И расстались компаньоны почти дружелюбно. Витька с папашей вдвоём проводили нас до прихожей; Витька по дороге снова лягнул дверь соседки и снова из-за двери раздался визгливый лай.
Папаша ничего не сказал по этому поводу — по-видимому, вполне одобрял.
По одному пункту я чувствовал облегчение: таинственные «деловые», мести которых я должен был опасаться, оказались мифом. Всего лишь семейная артель. Думал, что будет страшно — оказалось противно.
В ту ночь я впервые подумал, что мамин сибиряк — просто жулик. Как сказала Кутя с самого начала — шарлатан. Нашел дураков, которые только и ждали, во что бы уверовать, которым скучно и тошно без мокошей, волосов, дедушек чуров. А я тоже хорош, тоже развесил уши — а ведь собираюсь в следователи.
Интересно узнать, откуда он взялся здесь в Ленинграде, на Гражданской улице, бывшей когда-то Мещанской. Матушка его привела — это понятно. Но где она его подцепила? В Сибирь в командировку он не ездила, значит, сам заявился сюда? А дальше? Пришел прямо с вокзала на экскурсию в Эрмитаж? Я почему-то никогда об этом не расспрашивал, а ни матушка, ни ее сибиряк сами не рассказывали — взялся откуда-то, ну и взялся… Может быть, потому я и не расспрашивал, что инстинктивно боялся, как бы мой родственный интерес не переродился в следовательский? Неприятно же быть сыщиком в собственном доме.
На следующий день на литературе я развлекался тем, что рисовал, как мамин сибиряк вдувает дыхание, смешанное с изрядным кашлем, в симпатичный чурбачок, превращающийся постепенно с «кажным» новым кашлем кудесника в дедушку Чура. Нарисовал и перекинул Куте на переднюю парту. Кутя взглянула, прыснула — и тут же сделала вид, что ужасно внимательно слушает: выпрямилась, уставилась на доску и ручки сложила. Вероника взглянула, но промолчала.

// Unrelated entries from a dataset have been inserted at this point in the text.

-- ==== Sys2Proof/Machine/Crc.lean ====
section
/-! DEFINITION. The operations of the CRC unit (41_crc.md R84 to R86). -/

namespace Sys2Proof.Machine

/-- CRC.INIT (41_crc.md R84). -/
def execCrcInit (s : State) : Host.Outcome State Fault Refusal :=
  .next (s.setBlk (complete (s.blk.setCrc Config.crcInit)))

/-- CRC.BYTE b (41_crc.md R85). -/
def execCrcByte (b : Byte) (s : State) : Host.Outcome State Fault Refusal :=
  .next (s.setBlk (complete (s.blk.setCrc (crcByte s.blk.crc b))))

/-- CRC.COMPUTE (41_crc.md R86): always from `0xFFFF`, whatever `CRC` held. -/
def execCrcCompute (s : State) : Host.Outcome State Fault Refusal :=
  .next (s.setBlk (complete (s.blk.setCrc (crc16 s.blk.operand))))

end Sys2Proof.Machine
end

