/-- 43_response_decoder.md R111, R118; 30_encoding.md R64: function code 0x05 with at least six bytes gives WriteAck with the
two big-endian fields. -/
def Obligations.DecodeWriteAck : Prop :=
  ∀ (expfn b2 b3 b4 b5 : Byte) (s : State), s.blk.ibuf[1]? = some 0x05#8 →
    s.blk.ibuf[2]? = some b2 → s.blk.ibuf[3]? = some b3 → s.blk.ibuf[4]? = some b4 → s.blk.ibuf[5]? = some b5 →
    s.blk.checksPass expfn →
    ∃ a v : U16, a.toNat = 256 * b2.toNat + b3.toNat ∧ v.toNat = 256 * b4.toNat + b5.toNat ∧
      exec (.decDecode expfn) s = .next { s with blk := { s.blk with
        rtag := .writeAck, bits := none, regval := none, ackAddr := some a, ackVal := some v, err := .noError } }

/-- 43_response_decoder.md R112, R118: with at least four bytes and none of the three arms applying, Malformed: a code that
is none of the four, 0x03 with four bytes, 0x05 with four or five; 0x10 among the first (R112). -/
def Obligations.DecodeOtherIsMalformed : Prop :=
  ∀ (expfn fn : Byte) (s : State), 4 ≤ s.blk.ilen → s.blk.ibuf[1]? = some fn →
    (fn ≠ 0x01#8 ∧ fn ≠ 0x02#8 ∧ (fn = 0x03#8 → s.blk.ilen = 4) ∧ (fn = 0x05#8 → s.blk.ilen ≤ 5)) →
    exec (.decDecode expfn) s = .next { s with blk := { s.blk with
      rtag := .malformed, bits := none, regval := none, ackAddr := none, ackVal := none, err := .noError } }

/-- 43_response_decoder.md R114: with STRICT_ECHO on and four bytes or more, another function code than the expected one is
Malformed; with STRICT_ECHO off the expected code makes no difference; and with the expected function code in the response
the option makes no difference. -/
def Obligations.StrictEchoRule : Prop :=
  ∀ (expfn other fn : Byte) (s : State),
    (s.blk.cfg.getLsbD 0 = true → 4 ≤ s.blk.ilen → s.blk.ibuf[1]? = some fn → fn ≠ expfn →
      ∃ t, exec (.decDecode expfn) s = .next t ∧ t.blk.rtag.code = 4#3 ∧ t.blk.err.code = 0#3) ∧
    (s.blk.cfg.getLsbD 0 = false → exec (.decDecode expfn) s = exec (.decDecode other) s) ∧
    (s.blk.ibuf[1]? = some expfn → ∃ (t : State) (off : BitVec 3), off = s.blk.cfg &&& 6#3 ∧
      exec (.decDecode expfn) s = .next t ∧
      exec (.decDecode expfn) (s.setBlk (s.blk.setCfg off)) = .next (t.setBlk (t.blk.setCfg off)))

/-- 43_response_decoder.md R115: with STRICT_CRC on and four bytes or more, a wrong trailer is Malformed; and the check does
not change `CRC`. -/
def Obligations.StrictCrcRule : Prop :=
  ∀ (expfn : Byte) (s : State), s.blk.cfg.getLsbD 1 = true → 4 ≤ s.blk.ilen →
    s.blk.ibuf.drop (s.blk.ilen - 2) ≠ crcBytes (s.blk.ibuf.take (s.blk.ilen - 2)) →
    ∃ t, exec (.decDecode expfn) s = .next t ∧ t.blk.rtag.code = 4#3 ∧ t.blk.err.code = 0#3 ∧ t.blk.crc = s.blk.crc

/-- 43_response_decoder.md R116, R118: DEC.DECODE always completes, with a tag from 1 to 5 and `ERR = 0`, and each payload
register holds a value exactly under its own tag, whatever the registers held before. -/
def Obligations.DecodeIsTotal : Prop :=
  ∀ (expfn : Byte) (s : State), ∃ t, exec (.decDecode expfn) s = .next t ∧
    1 ≤ t.blk.rtag.code.toNat ∧ t.blk.rtag.code.toNat ≤ 5 ∧ t.blk.err.code = 0#3 ∧ t.blk.payloadSound

/-- 43_response_decoder.md R116, R117: with both strict options off, the result is a function of `ILEN` and the bytes at
indices 1 to 5 alone: not of the slave address, later bytes, the expected code, or any register. -/
def Obligations.DefaultDecodeLooksAtFewBytes : Prop :=
  ∀ (e1 e2 : Byte) (s1 s2 t1 t2 : State),
    s1.blk.cfg.getLsbD 0 = false → s1.blk.cfg.getLsbD 1 = false →
    s2.blk.cfg.getLsbD 0 = false → s2.blk.cfg.getLsbD 1 = false →
    s1.blk.ilen = s2.blk.ilen → (∀ j, 1 ≤ j → j ≤ 5 → s1.blk.ibuf[j]? = s2.blk.ibuf[j]?) →
    exec (.decDecode e1) s1 = .next t1 → exec (.decDecode e2) s2 = .next t2 →
    t1.blk.rtag = t2.blk.rtag ∧ t1.blk.bits = t2.blk.bits ∧ t1.blk.regval = t2.blk.regval ∧
      t1.blk.ackAddr = t2.blk.ackAddr ∧ t1.blk.ackVal = t2.blk.ackVal

/-- Frame of DEC.DECODE (43_response_decoder.md R106): only `RTAG`, the payload registers and `ERR` may change; every byte of
both buffers reads as before. -/
def Obligations.DecodeFrame : Prop :=
  ∀ (expfn : Byte) (s t : State), exec (.decDecode expfn) s = .next t →
    (∃ g b r a v e, t.blk = { s.blk with rtag := g, bits := b, regval := r, ackAddr := a, ackVal := v, err := e }) ∧
    t.bufMax = s.bufMax ∧ t.env = s.env ∧
    (∀ j : Nat, t.blk.ibuf[j]? = s.blk.ibuf[j]?) ∧ (∀ j : Nat, t.blk.fbuf[j]? = s.blk.fbuf[j]?)

/-- 43_response_decoder.md R105: Unpack8 gives eight booleans, element `i` bit `i`. -/
def Obligations.UnpackGivesEightChannels : Prop :=
  ∀ b : Byte, (unpack8 b).length = 8 ∧ ∀ i, i < 8 → (unpack8 b)[i]? = some (b.toNat.testBit i)

/-- 95_test_vectors.md section 8 item 4: the device's echo of a frame of BLD.WRCOIL decodes, under every configuration, as
WriteAck of the channel index and the coil value. -/
def Obligations.CoilEchoIsAcknowledged : Prop :=
  ∀ (slave ch : Byte) (on : Bool) (s t u : State),
    exec (.bldWrcoil slave ch on) s = .next t → t.blk.fvalid = true → u.blk.ibuf = t.blk.fbuf →
    ∃ w, exec (.decDecode 0x05#8) u = .next w ∧ w.blk.rtag = .writeAck ∧
      w.blk.ackAddr = some (ch.setWidth 16) ∧ w.blk.ackVal = some (if on then 0xFF00#16 else 0x0000#16)
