/-- A response is well-formed when its bytes pass the strict CRC test (43_response_decoder.md R115). -/
theorem wellFormed_response {i : Instr} {raw : List Byte} (h : encode i = .response raw) : i.wellFormed = trailerOk raw := by
  cases i with
  | rspRdcoils | rspRdinputs | rspRdhold | rspWrcoil | rspWrreg =>
    cases h
    rw [wireFrame, trailerOk_append_leBytes]
    exact Bool.and_true _
  | _ => cases h

/-- A response row has the four bytes the decoder asks for, and one read takes it whole (30_encoding.md R68). -/
theorem length_response {i : Instr} {raw : List Byte} (h : encode i = .response raw) : 4 ≤ raw.length ∧ raw.length ≤ 8 := by
  cases i with
  | rspRdcoils | rspRdinputs | rspRdhold | rspWrcoil | rspWrreg =>
    cases h
    simp [wireFrame, Instr.wirePayload, beBytes, leBytes]
  | _ => cases h

/-- The enabled strict checks pass for the response `i` with the function code `fn` (43_response_decoder.md R114, R115). -/
def State.ChecksPass (s : State) (i : Instr) (fn : Byte) : Prop :=
  (s.blk.strictCrc = true → i.wellFormed = true) ∧ (s.blk.strictEcho = true → s.env.expFn = fn)

/-- With four bytes or more and an enabled check failed, the result is Malformed. -/
theorem decodeRaw_failed {e c : Bool} {fn f : Byte} {raw : List Byte} (h4 : 4 ≤ raw.length) (hf : raw[1]? = some f)
    (h : ¬ ((c = true → trailerOk raw = true) ∧ (e = true → fn = f))) : decodeRaw e c fn raw = .malformed := by
  obtain ⟨_, rfl⟩ := List.getElem?_eq_some_iff.mp hf
  unfold decodeRaw
  rw [if_neg (by omega), dif_neg (by omega)]
  split_ifs with hcrc hecho
  · rfl
  · rfl
  · exact absurd ⟨by simpa using hcrc, fun he => by_contra fun hne => hecho ⟨he, Ne.symm hne⟩⟩ h

section
variable {i : Instr} {raw : List Byte} {s : State} {fn : Byte} (henc : encode i = .response raw)
  (hw : s.env.awaiting = true) (hcap : s.capacityLegal) (hfn : raw[1]? = some fn)
include henc hw hcap

/-- A response row returned to a waiting transaction is taken whole and decoded. -/
theorem exec_response_received :
    exec i s = .next (s.received raw (decodeRaw s.blk.strictEcho s.blk.strictCrc s.env.expFn raw)) := by
  rw [exec_response henc, receiveFrame_received hw hcap, List.take_of_length_le (length_response henc).2]

include hfn

theorem exec_response_passed {r : Response} (harm : decodeArms raw (length_response henc).1 = r) (h : s.ChecksPass i fn) :
    exec i s = .next (s.received raw r) := by
  obtain ⟨hcrc, hecho⟩ := h
  rw [wellFormed_response henc] at hcrc
  rw [exec_response_received henc hw hcap, decodeRaw_passed (length_response henc).1 hcrc hfn fun he => (hecho he).symm, harm]

theorem exec_response_failed (h : ¬ s.ChecksPass i fn) : exec i s = .next (s.received raw .malformed) := by
  rw [State.ChecksPass, wellFormed_response henc] at h
  rw [exec_response_received henc hw hcap, decodeRaw_failed (length_response henc).1 hfn h]

end

/-! ## The arms on the response layouts (43_response_decoder.md R109 to R112) -/

section
variable (slave count status fn hi lo c0 c1 : Byte) (addr value : U16)

theorem decodeArms_bits (hfn : fn = 0x01#8 ∨ fn = 0x02#8) (h) :
    decodeArms [slave, fn, count, status, c0, c1] h = .bitStatus status := by
  simp [decodeArms, hfn]

theorem decodeArms_register (h) : decodeArms [slave, 0x03#8, count, hi, lo, c0, c1] h = .registerByteValue lo := by
  simp [decodeArms]

theorem decodeArms_coil (h) :
    decodeArms [slave, 0x05#8, hiByte addr, loByte addr, hiByte value, loByte value, c0, c1] h = .writeAck addr value := by
  simp [decodeArms]

theorem decodeArms_wrreg (h) :
    decodeArms [slave, 0x10#8, hiByte addr, loByte addr, hiByte value, loByte value, c0, c1] h = .malformed := by
  simp [decodeArms]

end

/-- Settles O58: the bit-status arm when the checks pass, Malformed when one fails. -/
theorem bitStatusFramesDecode : Obligations.BitStatusFramesDecode := by
  intro i slave byteCount status fn crc raw s hrow henc hw hcap
  obtain ⟨rfl, hfn⟩ : raw = [slave, fn, byteCount, status, loByte crc, hiByte crc] ∧ (fn = 0x01#8 ∨ fn = 0x02#8) := by
    obtain ⟨rfl, rfl⟩ | ⟨rfl, rfl⟩ := hrow <;> cases henc
    · exact ⟨rfl, .inl rfl⟩
    · exact ⟨rfl, .inr rfl⟩
  refine ⟨fun hcrc hecho => exec_response_passed henc hw hcap rfl (decodeArms_bits _ _ _ _ _ _ hfn _) ⟨hcrc, hecho⟩,
    fun hfail => exec_response_failed henc hw hcap rfl ?_⟩
  rintro ⟨hcrc, hecho⟩
  obtain ⟨hon, hbad⟩ | ⟨hon, hne⟩ := hfail
  · exact absurd (hcrc hon) (by simp [hbad])
  · exact hne (hecho hon)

Зато после звонка сказала:
— Ярыгин, подойди ко мне, пожалуйста, у меня к тебе разговор.
Я был уверен, что она начнет занудствовать про внимание на уроках, про то, что я не только ничего не делаю сам, но и отвлекаю других, что вот и Троицкая в последнее время под моим дурным влиянием стала рассеянной… Но Вероника сказала:
— Ярыги н, я слышала, у тебя есть отчим, который излечивает неизлечимые болезни?
Урок был последним, все уже убежали — Кутя, выходя, сделала гримасу, означающую, что, мол, держись, мы все с тобой! — и никто не мог слышать, о чем спрашивает Вероника своего далеко не лучшего ученика.
Написал бы я в сочинении, что вместо врачей нужно обращаться к таким знахарям, как мамин сибиряк, Вероника поставила бы два балла и долго возмущалась перед всем классом, как тогда за Пушкина с Дантесом — потому что заранее известно, что полагается сочинять в сочинениях. А саму приперло, так «я слышала, что у тебя отчим, который излечивает…»
— Отчим есть, Вероника Назаровна, а излечивает он или нет — не знаю. Дело его такое — ненаучное. Ходят вообще-то к нему — это правда.
— А как к нему попасть? Он всех принимает?
Оказывается, я и не знал, всех ли принимает мамин сибиряк. Приходят многие, а откуда берутся — бог знает. Или, выражаясь точнее, Мокошь знает. Сами приходят ли все кто хочет или только по рекомендациям?
— А кому нужно? Вашим знакомым?
Я не решался предположить вслух, что нужно самой Веронике. Пусть признается сама, если хочет. И точно:
— Мне самой нужно. То есть не самой, а ребенку. Когда болен ребенок, пойдешь к кому угодно.
— Я не знаю, всех ли он принимает, но если я попрошу, не откажет точно.
Не хотел, чтобы мои слова прозвучали покровительственно, но сказал — и тотчас почувствовал, что прозвучали именно так.